Кирилл не скажет Владимиру ничего особенного – так, общие слова. Значит, должна быть еще какая-то причина, по которой князь предпочтет греческое православие остальным конфессиям. Официальная наука не давала на этот вопрос однозначного ответа. Вроде бы Владимир намеревался таким образом объединить всех славян, мол, обновленный языческий пантеон не сработал, так, может, с этим получится. Однако историк уже не был уверен в том, что именно эта причина стала основной. За то время, что Марсель прожил среди этих людей, он не заметил ни единого намека на раскол внутри общества. Далекие предки, поклонявшиеся разным богам, были гораздо более сплоченными, чем его современники, носящие на груди крест. Впрочем, он мог и ошибаться – политология никогда не была его любимым предметом.

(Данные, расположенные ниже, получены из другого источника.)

-- ==== Sys2Proof/Tests/Slice0.lean ====
section
/-! SUPPORT. The model's own tests. Expected values come from the spec: spec/30_encoding.md, spec/95_test_vectors.md
and the examples of the command rules, each cited. At the end, a state and operands that meet the hypotheses of each
statement that has some. -/

namespace Sys2Proof.Tests

open Sys2Proof Sys2Proof.Machine

/-! ## Helpers -/

/-- The state a step or a command leaves. -/
def after (o : Host.Outcome State Fault Refusal) : State :=
  match o with
  | .next t => t
  | .fault _ => State.reset
  | .refused _ => State.reset

/-- The reset state with CONFIG, OPA and OPB. -/
def withOperands (config : Reg32) (a b : Reg128) : State := { State.reset with config := config, opa := a, opb := b }

/-- RES after a command on operands at a width. -/
def resAfter (i : Instr) (config : Reg32) (a b : Reg128) : Reg128 := (after (exec i (withOperands config a b))).res

/-- The reset state with CONFIG and the first bytes of KEYBUF written. -/
def keyed (config : Reg32) (key : List Byte) : State :=
  { State.reset with config := config, keybuf := memWriteList [] 0 key }

/-- The same after a KS, with a block in DIN. -/
def scheduled (config : Reg32) (key block : List Byte) : State :=
  { after (exec .ks (keyed config key)) with din := blockRegs block }

/-- Byte sequence 00 01 02 ... of n bytes. -/
def seq (n : Nat) : List Byte := (List.range n).map fun k => BitVec.ofNat 8 k

/-- The first n bytes of DOUT_B. -/
def outBytes (s : State) (n : Nat) : List Byte := (List.range n).map s.doutByte

/-- The n bytes of a number written in hexadecimal, the leftmost first. -/
def hexBytes (n x : Nat) : List Byte := (List.range n).map fun k => BitVec.ofNat 8 (x / 256 ^ (n - 1 - k))

/-- STATUS after a command word has run to its end on the reset state with CONFIG. -/
def statusAfter (config word : Reg32) : Reg32 := (after (execWord word { State.reset with config := config })).status

/-- The reset state with the engine busy on a word, n cycles after the next to run, and the host's inputs. -/
def busyOn (word : Reg32) (n : Nat) (pins : List CycleInput) : State :=
  { State.reset with engine := .busy word n, pins := pins }

/-- A cycle with one transaction. -/
def cycle (a : Access) : CycleInput := { rst := false, access := some a }

/-! ## Well-formedness: an ill-formed term for each check -/

/-- spec/30_encoding.md R98: RSVD is not 0. -/
theorem test_wf_rsvd : wordRsvdClear 0x00000010 = false ∧ wordLegal 0x00000011 = false := by decide

/-- spec/30_encoding.md R97: a reserved opcode. -/
theorem test_wf_opcode : wordOpcodeAssigned 0x0000000B = false ∧ wordLegal 0x0000000F = false := by decide

/-- spec/30_encoding.md R99: the legal words at the ends of the map. -/
theorem test_wf_legal : wordLegal 0x00000000 = true ∧ wordLegal 0x0000000A = true := by decide

/-- spec/45_block_codec_driver.md R244: r or b of 512 does not fit CONFIG. -/
theorem test_wf_encodable :
    ({ width := .w32, rounds := 512, keyLen := 0 } : ConfigArgs).encodable = false ∧
    ({ width := .w32, rounds := 0, keyLen := 512 } : ConfigArgs).encodable = false ∧
    ({ width := .w32, rounds := 511, keyLen := 511 } : ConfigArgs).encodable = true := by decide

/-- spec/00_scope.md R7: r = 256 and b = 257 are not legal, 255 and 256 are. -/
theorem test_wf_legal_args :
    ({ width := .w32, rounds := 256, keyLen := 0 } : ConfigArgs).legal = false ∧
    ({ width := .w32, rounds := 0, keyLen := 257 } : ConfigArgs).legal = false ∧
    ({ width := .w32, rounds := 255, keyLen := 256 } : ConfigArgs).legal = true := by decide

/-- Every instruction is well formed: it has no operand (spec/30_encoding.md R92). -/
theorem test_wf_instr : (Instr.nop).wellFormed = true ∧ (Instr.ser).wellFormed = true := by decide

/-! ## Decoding: the words of spec/30_encoding.md R91 and R96, bit by bit -/

theorem test_decode_nop : decode 0b00000000000000000000000000000000#32 = .ok .nop := by decide

theorem test_decode_ks : decode 0b00000000000000000000000000000001#32 = .ok .ks := by decide

theorem test_decode_enc : decode 0b00000000000000000000000000000010#32 = .ok .enc := by decide

theorem test_decode_dec : decode 0b00000000000000000000000000000011#32 = .ok .dec := by decide

theorem test_decode_add : decode 0b00000000000000000000000000000100#32 = .ok .add := by decide

theorem test_decode_sub : decode 0b00000000000000000000000000000101#32 = .ok .sub := by decide

theorem test_decode_xor : decode 0b00000000000000000000000000000110#32 = .ok .xor := by decide

theorem test_decode_rotl : decode 0b00000000000000000000000000000111#32 = .ok .rotl := by decide

theorem test_decode_rotr : decode 0b00000000000000000000000000001000#32 = .ok .rotr := by decide

theorem test_decode_deser : decode 0b00000000000000000000000000001001#32 = .ok .deser := by decide

theorem test_decode_ser : decode 0b00000000000000000000000000001010#32 = .ok .ser := by decide

/-- The illegal words of spec/95_test_vectors.md section 2.8. -/
theorem test_decode_illegal :
    decode 0x0000000B = .error .reservedOpcode ∧ decode 0x0000000F = .error .reservedOpcode ∧
    decode 0x00000010 = .error .reservedBits ∧ decode 0x00000011 = .error .reservedBits ∧
    decode 0x80000000 = .error .reservedBits ∧ decode 0xFFFFFFFF = .error .reservedBits := by decide

/-! ## The commands, one step each -/

/-- spec/44_control.md R230: with STATUS = 0x00000062, NOP leaves STATUS = 0x00000002. -/
theorem test_nop_clears_err :
    (after (exec .nop { State.reset with done := true, err := 6, config := 6 })).status = 0x00000002 := by decide

/-- spec/40_word_alu.md R129: at w = 16, 0xFFFF + 0x0001 = 0x0000. -/
theorem test_add_wraps : resAfter .add 0 0xFFFF 0x0001 = 0 := by decide

/-- spec/95_test_vectors.md section 2.1: operand bits above w = 32 are ignored. -/
theorem test_add_ignores_high_bits : resAfter .add 1 0x1FFFFFFFF 0xAAAAAAAA00000001 = 0 := by decide

/-- spec/95_test_vectors.md P2: 0x0000 − 0x0001 wraps, the bit of OPA above w = 16 ignored. -/
theorem test_sub_wraps : resAfter .sub 0 0x00010000 0x00000001 = 0xFFFF := by decide

/-- spec/40_word_alu.md R130, the example at w = 64. -/
theorem test_sub_w64 : resAfter .sub 2 0x8000000000000001 0x3F = 0x7FFFFFFFFFFFFFC2 := by decide

/-- spec/40_word_alu.md R131, the example at w = 16. -/
theorem test_xor : resAfter .xor 0 0x1234 0x5678 = 0x444C := by decide

/-- spec/95_test_vectors.md section 2.1, w = 64: bits on both sides of bit 32. -/
theorem test_xor_w64 : resAfter .xor 2 0x0123456789ABCDEF 0x0000000100000004 = 0x0123456689ABCDEB := by decide

/-- spec/40_word_alu.md R132, the example: amount 21 mod 16 = 5. -/
theorem test_rotl_amount_mod_w : resAfter .rotl 0 0x444C 0x0015 = 0x8988 := by decide

/-- spec/95_test_vectors.md section 2.1, w = 64: amount 0x100000004 rotates by 4. -/
theorem test_rotl_w64 : resAfter .rotl 2 0x0123456789ABCDEF 0x0000000100000004 = 0x123456789ABCDEF0 := by decide

/-- spec/95_test_vectors.md section 2.1: amount 17 at w = 16 rotates right by 1. -/
theorem test_rotr_amount_mod_w : resAfter .rotr 0 0x8001 0x0011 = 0xC000 := by decide

/-- spec/95_test_vectors.md section 2.1, w = 128: amount 0xA4 = 164 rotates right by 36. -/
theorem test_rotr_w128 :
    resAfter .rotr 3 0x000102030405060708090A0B0C0D0E0F 0xA4 = 0xB0C0D0E0F000102030405060708090A0 := by decide

/-- spec/95_test_vectors.md section 2.3, w = 16. -/
theorem test_deser_w16 :
    (after (exec .deser { State.reset with din := blockRegs (seq 32), opa := 0xFFFFFFFF })).opa = 0x0100 ∧
    (after (exec .deser { State.reset with din := blockRegs (seq 32) })).opb = 0x0302 := by decide

/-- spec/95_test_vectors.md section 2.3, w = 128. -/
theorem test_deser_w128 :
    (after (exec .deser { State.reset with config := 3, din := blockRegs (seq 32) })).opa =
      0x0F0E0D0C0B0A09080706050403020100 ∧
    (after (exec .deser { State.reset with config := 3, din := blockRegs (seq 32) })).opb =
      0x1F1E1D1C1B1A19181716151413121110 := by decide

/-- spec/95_test_vectors.md section 2.3, narrow after wide: the rest of DOUT is cleared. -/
theorem test_ser_clears_rest :
    (after (exec .ser { withOperands 0 0x4169 0xFFFF with dout := blockRegs (seq 32) })).dout =
      #v[0xFFFF4169, 0, 0, 0, 0, 0, 0, 0] := by decide

/-- spec/95_test_vectors.md section 2.3, w = 64. -/
theorem test_ser_w64 :
    (after (exec .ser (withOperands 2 0x0706050403020100 0x0F0E0D0C0B0A0908))).dout =
      #v[0x03020100, 0x07060504, 0x0B0A0908, 0x0F0E0D0C, 0, 0, 0, 0] := by decide

/-- spec/70_reset_and_hazards.md R295, spec/95_test_vectors.md section 2.4: KS straight after reset. -/
theorem test_ks_empty_key :
    memLookup (after (exec .ks State.reset)).subkeys 0 = some 0x7865 ∧
    memLookup (after (exec .ks State.reset)).subkeys 1 = some 0x33F4 ∧
    (after (exec .ks State.reset)).keyWords = [(0, 0x37DA)] := by decide +kernel

/-- spec/95_test_vectors.md section 2.4: KAT1's first and last subkeys and its key words after mixing. -/
theorem test_ks_kat1 :
    memLookup (after (exec .ks (keyed 0x01000C01 (seq 16)))).subkeys 0 = some 0xD447E233 ∧
    memLookup (after (exec .ks (keyed 0x01000C01 (seq 16)))).subkeys 25 = some 0x15E8E206 ∧
    memLookup (after (exec .ks (keyed 0x01000C01 (seq 16)))).keyWords 3 = some 0xA02F47EB := by decide +kernel

/-- spec/95_test_vectors.md section 1.1, KAT1, the source's vector at w = 32. -/
theorem test_enc_kat1 :
    outBytes (after (exec .enc (scheduled 0x01000C01 (seq 16) (hexBytes 8 0x0011223344556677)))) 9 =
      hexBytes 9 0x2DDC149BCF088B9E00 := by decide +kernel

/-- spec/95_test_vectors.md section 2.5: RC5-64/24/24. -/
theorem test_enc_w64 :
    outBytes (after (exec .enc (scheduled 0x01801802 (seq 24) (seq 16)))) 16 =
      hexBytes 16 0xA46772820EDBCE0235ABEA32AE7178DA := by decide +kernel

/-- spec/95_test_vectors.md section 1.1, KAT3, the source's vector at w = 16. -/
theorem test_dec_kat3 :
    outBytes (after (exec .dec (scheduled 0x00801000 (seq 8) (hexBytes 4 0x23A8D72E)))) 4 =
      hexBytes 4 0x00010203 := by decide +kernel

/-- spec/95_test_vectors.md section 1.1, KAT4, the source's vector at w = 128. -/
theorem test_dec_kat4 :
    outBytes (after (exec .dec (scheduled 0x02001C03 (seq 32)
      (hexBytes 32 0xECA5910921A4F4CFDD7AD7AD20A1FCBA068EC7A7CD752D68FE914B7FE180B440)))) 32 = seq 32 := by
  decide +kernel

/-! ## Errors: spec/95_test_vectors.md section 2.6 -/

theorem test_errors_ks :
    statusAfter 0x10100C01 0x00000001 = 0x00000052 ∧ statusAfter 0x01010001 0x00000001 = 0x00000072 ∧
    statusAfter 0x10110001 0x00000001 = 0x00000052 ∧ statusAfter 0x1FF1FF07 0x00000001 = 0x00000062 := by
  decide +kernel

theorem test_errors_others :
    statusAfter 0 0x00000002 = 0x00000082 ∧ statusAfter 5 0x00000009 = 0x00000062 ∧
    statusAfter 6 0x00000000 = 0x00000002 ∧ statusAfter 4 0x00000002 = 0x00000062 := by decide

theorem test_errors_illegal :
    statusAfter 0 0x0000000B = 0x00000092 ∧ statusAfter 0 0x0000000F = 0x00000092 ∧
    statusAfter 0 0x00000011 = 0x00000092 ∧ statusAfter 0 0x80000002 = 0x00000092 ∧
    statusAfter 7 0x00000010 = 0x00000092 := by decide

/-! ## The bus: spec/95_test_vectors.md section 2.7 -/

/-- B2: CONFIG keeps only its fields, and KEY_VALID goes to 0. -/
theorem test_config_mask :
    ({ State.reset with keyValid := true }.access false (hostWrite .config 0xFFFFFFFF)).config = 0x1FF1FF07 ∧
    ({ State.reset with keyValid := true }.access false (hostWrite .config 0xFFFFFFFF)).keyValid = false := by decide

/-- B3, B4, B5: refused accesses. -/
theorem test_refused :
    accessTarget { addr := 0x004, write := true, size := 0, wdata := 1 } = none ∧
    accessTarget { addr := 0x004, write := true, size := 1, wdata := 1 } = none ∧
    accessTarget { addr := 0x022, write := true, size := 2, wdata := 1 } = none ∧
    accessTarget { addr := 0x014, write := true, size := 2, wdata := 1 } = none ∧
    accessTarget { addr := 0x0B0, write := true, size := 2, wdata := 1 } = none ∧
    accessTarget { addr := 0x200, write := true, size := 2, wdata := 1 } = none ∧
    accessTarget { addr := 0x3000, write := true, size := 2, wdata := 1 } = none := by decide

/-- spec/10_state.md R23: the registers at the ends of the ranges. -/
theorem test_register_map :
    regAt 0x010 = some .irqEn ∧ regAt 0x03C = some (.din 7) ∧ regAt 0x040 = some (.dout 0) ∧
    regAt 0x0AC = some (.qconst 3) ∧ regAt 0x100 = some (.key 0) ∧ regAt 0x1FC = some (.key 63) ∧
    regAt 0x1000 = some (.swin 0 0) ∧ regAt 0x1194 = some (.swin 25 1) ∧ regAt 0x2FFC = some (.swin 511 3) := by decide

/-- B8, B9, B10: the bits a STATUS write clears. -/
theorem test_status_write :
    ({ State.reset with done := true, keyValid := true, wbusy := true }.access false (hostWrite .status 2)).status =
      0x0000000C ∧
    ({ State.reset with done := true, keyValid := true, wbusy := true }.access false (hostWrite .status 8)).status =
      0x00000006 ∧
    ({ State.reset with done := true, keyValid := true, wbusy := true, err := 9 }.access false
      (hostWrite .status 0xFFFFFFFF)).status = 0x00000094 := by decide

/-- B11: a write to DIN3 while busy is dropped and sets WBUSY. -/
theorem test_busy_write :
    ((busyOn 0 5 []).access false (hostWrite (.din 3) 0xDEADBEEF)).din = State.reset.din ∧
    ((busyOn 0 5 []).access false (hostWrite (.din 3) 0xDEADBEEF)).status = 0x00000009 := by decide

/-- B12: IRQ_EN is written while busy. -/
theorem test_busy_irq_en : ((busyOn 0 5 []).access false (hostWrite .irqEn 1)).irqEn = 1 := by decide

/-- spec/20_memory.md R66: the bytes of DIN0. -/
theorem test_din_bytes :
    (State.reset.access false (hostWrite (.din 0) 0x33221100)).dinBytes 0 4 = [0x00, 0x11, 0x22, 0x33] := by decide

/-- B15: a KEY write clears KEY_VALID and is read back. -/
theorem test_key_write :
    ({ State.reset with keyValid := true }.access false (hostWrite (.key 63) 0x33221100)).keyValid = false ∧
    ({ State.reset with keyValid := true }.access false (hostWrite (.key 63) 0x33221100)).keyByte 255 = 0x33 := by decide

/-- spec/95_test_vectors.md section 2.2: PCONST and QCONST at WSEL = 3 and 4. -/
theorem test_constants :
    ({ State.reset with config := 3 }).regValue (.pconst 2) = 0x8AED2A6A ∧
    ({ State.reset with config := 3 }).regValue (.qconst 1) = 0xF39CC060 ∧
    ({ State.reset with config := 4 }).regValue (.pconst 0) = 0 ∧
    State.reset.regValue (.qconst 0) = 0x00009E37 := by decide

Оставался открытым вопрос о том, кем вообще был этот Кирилл, который в исторических источниках фигурировал как «философ». Если удастся разобраться в этом, тут же станет ясно, как Марселю себя с ним вести. Представив себе ситуацию, которая подтвердила бы догадки некоторых ученых-теоретиков о том, что начало крещения Руси якобы началось задолго до Владимира, Марсель ухмыльнулся. А что? Встать перед ним в третью позицию и представиться: так, мол, и так, я из будущего к вам явился, там все не то чтобы плохо, но как-то не очень. Может быть, покумекаем вместе и придумаем, как все изменить?
– Эй, старик, о чем ты? – историк одернул сам себя. – Может быть, этот византиец вообще не захочет с тобой говорить. Приедет, поест-попьет – и на боковую. А утром его и след простынет.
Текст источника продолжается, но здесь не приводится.